モンタナ州で約15日間、撮影が行われました。初めてのアメリカでの映画撮影は、日本とは勝手が違って本当に戸惑うことばかりでした。モンタナへ出張したヒデキの現地での戸惑いと、まったく同じ心境でした。モンタナでの撮影現場で学んだことは多かった。

共演した米俳優たちは、撮影でカットがかかるたびに、『今の自分のセリフはあまり気持ちが入っていなかったと思う。もう、一回、演じさせてほしい』など積極的に意見を出します。でも、実はいい作品を作るためには、そうやって現場で互いに素直に意見を出し合うことは、とても重要なことではないかと痛感させられました。

監督が求めていたのは、いわゆる演技らしい演技をせずに、怒ったり興奮したり、どう動いていくかを見せていくことでした。
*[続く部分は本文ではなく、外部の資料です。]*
/-! ### Descriptors -/

/-- A failed check of a descriptor stops the tile with one record, which names the descriptor and the code (Table 07.6). -/
theorem descFault_records {s : State} {i : Iss} (d : Fin 32) (code : Nat) (hrun : s.runActive = true)
    (hclear : (s.tile i.tile.val).faulted = false) :
    ((s.descFault i d code).tile i.tile.val).faulted = true ∧
    ∃ f, (s.descFault i d code).run.faults = s.run.faults ++ [f] ∧ f.code = 8 ∧ f.detail = BitVec.ofNat 64 code ∧
      f.offending = BitVec.ofNat 64 d.val ∧ f.slot = slotStream ∧ f.bundle = i.bundle ∧ f.runCycle = s.runCycle := by
  unfold State.descFault State.streamFault
  rw [State.contractFault_first _ _ _ _ _ hrun hclear]
  refine ⟨?_, _, rfl, rfl, rfl, rfl, rfl, rfl, rfl⟩
  rw [State.drawn_tile, State.modTile_same]
  change ((s.modTile i.tile.val (fun x => { x with faulted := true })).tile i.tile.val).faulted = true
  rw [State.modTile_same]

/-- SETUP, where its bundle issues. -/
theorem exec_setup {s : State} {i : Iss} (d : Fin 32) {a : SetupArg} (h : Issues s i slotStream) (hcounts : a.counts.length ≤ 5)
    (hstrides : a.strides.length ≤ 5) :
    let x := (s.tile i.tile.val).begunAt s i slotStream
    exec (.setup i d a) s =
      (if (x.desc d.val).running then .next ((begun s i slotStream).descFault i d 7)
       else .next ((begun s i slotStream).setTile i.tile.val
         (x.setDesc d.val (setupDesc (x.desc d.val) x.samp a i.bundle)))) := by
  intro x
  change execSetup i d a s = _
  rw [execSetup, eccGuard_issues h, opSetup, issue_of_issues h (by simp [hcounts, hstrides]), begun_tile]

/-- START, where its bundle issues. -/
theorem exec_start {s : State} {i : Iss} (d : Fin 32) (h : Issues s i slotStream) :
    let x := (s.tile i.tile.val).begunAt s i slotStream
    let c := x.desc d.val
    let base := if c.dir = 2 then c.remoteBase else c.hbmBase
    exec (.start i d) s =
      (if !c.isSetup then .next ((begun s i slotStream).descFault i d 11)
       else match descCode (begun s i slotStream) x c base, c.running with
         | some code, _ => .next ((begun s i slotStream).descFault i d code)
         | none, true => .next ((begun s i slotStream).descFault i d 7)
         | none, false => .next ((begun s i slotStream).setTile i.tile.val (x.setDesc d.val
             { (c.beginPass s.runCycle.toNat base s.runCycle i.bundle false) with ringPos := 0 }))) := by
  intro x c base
  change execStart i d s = _
  rw [execStart, eccGuard_issues h, opStart, issue_of_issues h rfl, begun_tile] <;> rfl

/-- REARM, where its bundle issues. -/
theorem exec_rearm {s : State} {i : Iss} (d : Fin 32) (b : Src) (last : Bool) (h : Issues s i slotStream) :
    let x := (s.tile i.tile.val).begunAt s i slotStream
    let c := x.desc d.val
    let base := x.samp.srcN b
    let put (y : Descriptor) : Res := .next ((begun s i slotStream).setTile i.tile.val (x.setDesc d.val y))
    exec (.rearm i d b last) s =
      (if !c.isSetup then .next ((begun s i slotStream).descFault i d 11)
       else match descCode (begun s i slotStream) x c base with
         | some code => .next ((begun s i slotStream).descFault i d code)
         | none =>
           if !c.persistent then .next ((begun s i slotStream).descFault i d 7)
           else if c.turned s.runCycle.toNat then
             put { (c.beginPass s.runCycle.toNat base s.runCycle i.bundle last) with overrun := true }
           else if c.running then
             put { c with shadow := some (base, last, s.runCycle, i.bundle), overrun := c.overrun || c.shadow.isSome }
           else put (c.beginPass s.runCycle.toNat base s.runCycle i.bundle last)) := by
  intro x c base put
  change execRearm i d b last s = _
  rw [execRearm, eccGuard_issues h, opRearm, issue_of_issues h rfl, begun_tile] <;> rfl

/-- Settles O32. -/
theorem descriptorsAreSetUp : Obligations.DescriptorsAreSetUp := by
  unfold Obligations.DescriptorsAreSetUp
  intro s i d hissues x s1 c put now base faults
  have hfaults (e : Instr) (code : Nat) (hclear : x.faulted = false) (hexec : exec e s = .next (s1.descFault i d code)) :
      faults e (BitVec.ofNat 64 code) := by
    have hclear' : (s1.tile i.tile.val).faulted = false := by
      simp only [s1, begun_tile]
      exact hclear
    obtain ⟨hfaulted, f, hrecords, hcode, hdetail, hoffending, hslot, hbundle, hcycle⟩ :=
      descFault_records d code ((begun_runActive s i slotStream).trans hissues.runActive) hclear'
    exact ⟨_, f, hexec, hfaulted, hrecords, hcode, hdetail, hoffending, hslot, hbundle, hcycle⟩
  have hstart := exec_start d hissues
  refine ⟨fun a hcounts hstrides => ⟨fun hrest => ?setup, fun hclear hruns => ?setupRuns⟩,
    fun hset hrest hok => ?start, fun hclear hset hruns hok => ?startRuns, fun hclear hunset => ?startUnset,
    fun b last => ⟨fun hclear hunset => ?rearmUnset, fun hset hpersistent hok hturned => ⟨fun hrest => ?rearm, fun hruns => ?shadow⟩⟩⟩
  case setup => exact (exec_setup d hissues hcounts hstrides).trans (if_neg (by simp [x, c] at hrest; simp [hrest]))
  case setupRuns => exact hfaults _ 7 hclear ((exec_setup d hissues hcounts hstrides).trans (if_pos hruns))
  case start => simpa only [x, c, s1, base, put, hset, hrest, hok, Bool.not_true, Bool.false_eq_true, if_false] using hstart
  case startRuns =>
    refine hfaults _ 7 hclear ?_
    simpa only [x, c, s1, base, hset, hruns, hok, Bool.not_true, Bool.false_eq_true, if_false] using hstart
  case startUnset =>
    refine hfaults _ 11 hclear ?_
    simpa only [x, c, s1, hunset, Bool.not_false, if_true] using hstart
  case rearmUnset =>
    refine hfaults _ 11 hclear ?_
    simpa only [x, c, s1, hunset, Bool.not_false, if_true] using exec_rearm d b last hissues
  case rearm =>
    have hrearm := exec_rearm d b last hissues
    simpa only [x, c, s1, put, now, hset, hok, hpersistent, hturned, hrest, Bool.not_true, Bool.false_eq_true, if_false] using hrearm
  case shadow =>
    have hrearm := exec_rearm d b last hissues
    simpa only [x, c, s1, put, now, hset, hok, hpersistent, hturned, hruns, Bool.not_true, Bool.false_eq_true, if_false, if_true]
      using hrearm

/-- Settles O33. -/
theorem streamSlotCompletes : Obligations.StreamSlotCompletes := by
  unfold Obligations.StreamSlotCompletes
  intro s i hissues x r now put
  have hx : (begun s i slotStream).tile i.tile.val = x := begun_tile s i slotStream
  refine ⟨fun compute hfree => ?phase, fun a hrange hphase => ?fill, fun a hsource htarget hphase hapart => ?copy,
    fun a hform hone hmany => ?prefetch, fun w a hok => ?windowOpen, fun w => ?windowClose, fun d seg ep g hg => ?postSend⟩
  case phase =>
    change execPhase i compute s = _
    rw [execPhase, eccGuard_issues hissues, opPhase, issue_of_issues hissues rfl, hx]
    refine if_neg ?_
    rcases hfree with hfree | hfree
    · simp [hfree]
    · have hruns : x.fillRuns = [] := hfree
      simp [hruns]
  case fill =>
    change execFill i a s = _
    rw [execFill, eccGuard_issues hissues, opFill, issue_of_issues hissues rfl, hx]
    exact if_pos (by simp [hrange, hphase, r])
  case copy =>
    change execCopy i a s = _
    rw [execCopy, eccGuard_issues hissues, opCopy, issue_of_issues hissues rfl, hx]
    exact if_pos (by simpa [hsource, htarget, hphase, r] using hapart)
  case prefetch =>
    intro lines
    have hcount : prefetchCount r a.count (begun s i slotStream).freeCtr = r.srcN a.count := if_pos ⟨hone, hmany⟩
    obtain ⟨y, hy⟩ : ∃ y : Tile, y = { x with prefetches := x.prefetches ++
      [{ lines := lines, sem := a.sem, bundle := i.bundle, needBy := r.src a.needBy }] } := ⟨_, rfl⟩
    obtain ⟨reqs, hreqs⟩ : ∃ l, l = lines.map ((begun s i slotStream).codeRequest i.tile (r.src a.needBy)) := ⟨_, rfl⟩
    have hexec : ∃ t, exec (.codePrefetch i a) s = .next t ∧ t.tiles = (put y).tiles ∧
        t.mem = { s.mem with net := s.mem.net ++ reqs } ∧ t.run = s.run := by
      change ∃ t, execCodePrefetch i a s = .next t ∧ _
      rw [execCodePrefetch, eccGuard_issues hissues, opCodePrefetch, issue_of_issues hissues hform, hx]
      dsimp only
      rw [hcount, ← hy, ← hreqs]
      exact ⟨_, rfl, rfl, rfl, rfl⟩
    obtain ⟨t, hnext, htiles, hmem, hrun⟩ := hexec
    obtain ⟨-, hother⟩ := (OnlyTile.begun s i slotStream).trans (OnlyTile.setTile (begun s i slotStream) i.tile.val y)
    have htile (j : Nat) : t.tile j = (put y).tile j := by
      simp only [State.tile, htiles]
    have hself : t.tile i.tile.val = y := (htile _).trans (State.setTile_same _ _ _)
    refine ⟨t, hnext, ?_, ?_, ?_, ?_, by rw [hmem], hrun, fun j hj => (htile j).trans (hother j hj)⟩
    · rw [hself, hy]
    · rw [hmem, List.map_append, hreqs, List.map_map]
      rfl
    · rw [hself, hy]
    · rw [hself, hy]
  case windowOpen =>
    change execWindowOpen i w a s = _
    rw [execWindowOpen, eccGuard_issues hissues, opWindowOpen, issue_of_issues hissues rfl, hx]
    exact if_pos hok
  case windowClose =>
    change execWindowClose i w s = _
    rw [execWindowClose, eccGuard_issues hissues, opWindowClose, issue_of_issues hissues rfl, hx]
  case postSend =>
    change execPostSend i d seg ep g s = _
    rw [execPostSend, eccGuard_issues hissues, opPostSend, issue_of_issues hissues (decide_eq_true hg), hx]

end Sys2Proof.Machine
end

section
/-! PROOFS. Work of the stream engine that ends (O34). -/

namespace Sys2Proof.Machine

set_option Elab.async false

/-! ### Semaphores -/

/-- An addition that a semaphore can hold. -/
theorem semAdd_fits {s : State} {t k n : Nat} (slot : Byte) (bundle : Word) (h : ((s.tile t).sem k).toNat + n ≤ 65535) :
    s.semAdd t k n slot bundle = s.modTile t (fun x => x.setSem k (BitVec.ofNat 16 (((s.tile t).sem k).toNat + n))) :=
  if_pos h

@[simp] theorem Tile.sem_setSem (x : Tile) (k : Nat) (v : BitVec 16) : (x.setSem k v).sem k = v := by
  simp [Tile.sem, Tile.setSem, mget_mset_same]

/-- The count of a semaphore that can hold an addition. -/
theorem toNat_semSum {c n : Nat} (h : c + n ≤ 65535) : (BitVec.ofNat 16 (c + n)).toNat = c + n := by
  rw [BitVec.toNat_ofNat]
  omega

/-! ### Fills -/

/-- The data of a fill has its length. -/
theorem fillData_length {x : Tile} {f : FillRun} (hsource : f.source = none) (hlen : f.length % 8 = 0) :
    (fillData x f).length = f.length := by
  have hwords : f.length / 8 * 8 = f.length := by omega
  simp [fillData, hsource, Laws.leBytes_length, List.length_flatMap, hwords]

/-- Without lines to read nothing is met: of the state the tile alone is written, with what it holds. -/
theorem meetUpsets_nil (s : State) (k : TileNo) : (s.meetUpsets k.val []).mem = s.mem ∧ (s.meetUpsets k.val []).run = s.run ∧
    (s.meetUpsets k.val []).host = s.host ∧ (s.meetUpsets k.val []).runCycle = s.runCycle := by
  unfold State.meetUpsets
  split
  · exact ⟨rfl, rfl, rfl, rfl⟩
  · exact ⟨rfl, rfl, rfl, rfl⟩

/-- A fill at the head of the engine's list ends in its last cc. -/
theorem fillEnds_head {s : State} {k : Nat} {f : FillRun} {rest : List FillRun} (hruns : (s.tile k).fillRuns = f :: rest)
    (hdone : f.done = false) (hends : f.ends ≤ s.runCycle.toNat) :
    s.fillEnds k = (s.setTile k { s.tile k with fillRuns := { f with done := true } :: rest }).endFill k f := by
  simp [State.fillEnds, hruns, hdone, hends, List.findIdx_cons]

/-- FILL_COPY_DONE of a fill at the head of the engine's list reads nothing. -/
theorem exec_fillCopyDone {s : State} {k : TileNo} {f : FillRun} {rest : List FillRun} (hrun : s.runActive = true)
    (hruns : (s.tile k.val).fillRuns = f :: rest) (hdone : f.done = false) (hends : f.ends ≤ s.runCycle.toNat)
    (hsource : f.source = none) : exec (.fillCopyDone k) s = .next ((s.meetUpsets k.val []).fillEnds k.val) := by
  have hfirst : (s.tile k.val).fillRuns.find? (fun f => !f.done && decide (f.ends ≤ s.runCycle.toNat)) = some f := by
    rw [hruns]
    simp [hdone, hends]
  have hactive : (s.meetUpsets k.val []).runActive = true := by
    rw [State.runActive, (meetUpsets_nil s k).2.1]
    exact hrun
  change execFillCopyDone k s = _
  rw [execFillCopyDone, opFillCopyDone, hfirst]
  simp only [Option.bind_some, hsource, Option.map_none, Option.getD_none, hrun, if_true, hactive]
演技をし過ぎた時はもう1回やってみようとなり、僕も監督がこの映画の温度感をどうしたいのかはキャッチしていたので、いつの間にかヒデキの境遇と僕の状態が一つになっていました。

言葉が通じない撮影の現場に入っていくという点では、本当にヒデキと同じような状況になって、いつの間にかフィクションではあるけれども、僕の内側のところでは完全なノンフィクションになっていると、一つ一つ体感してみて感じました。


ヘアメイク:山口恵理子
スタイリスト:上野健太郎


(text:June Makiguchi/photo:You Ishii)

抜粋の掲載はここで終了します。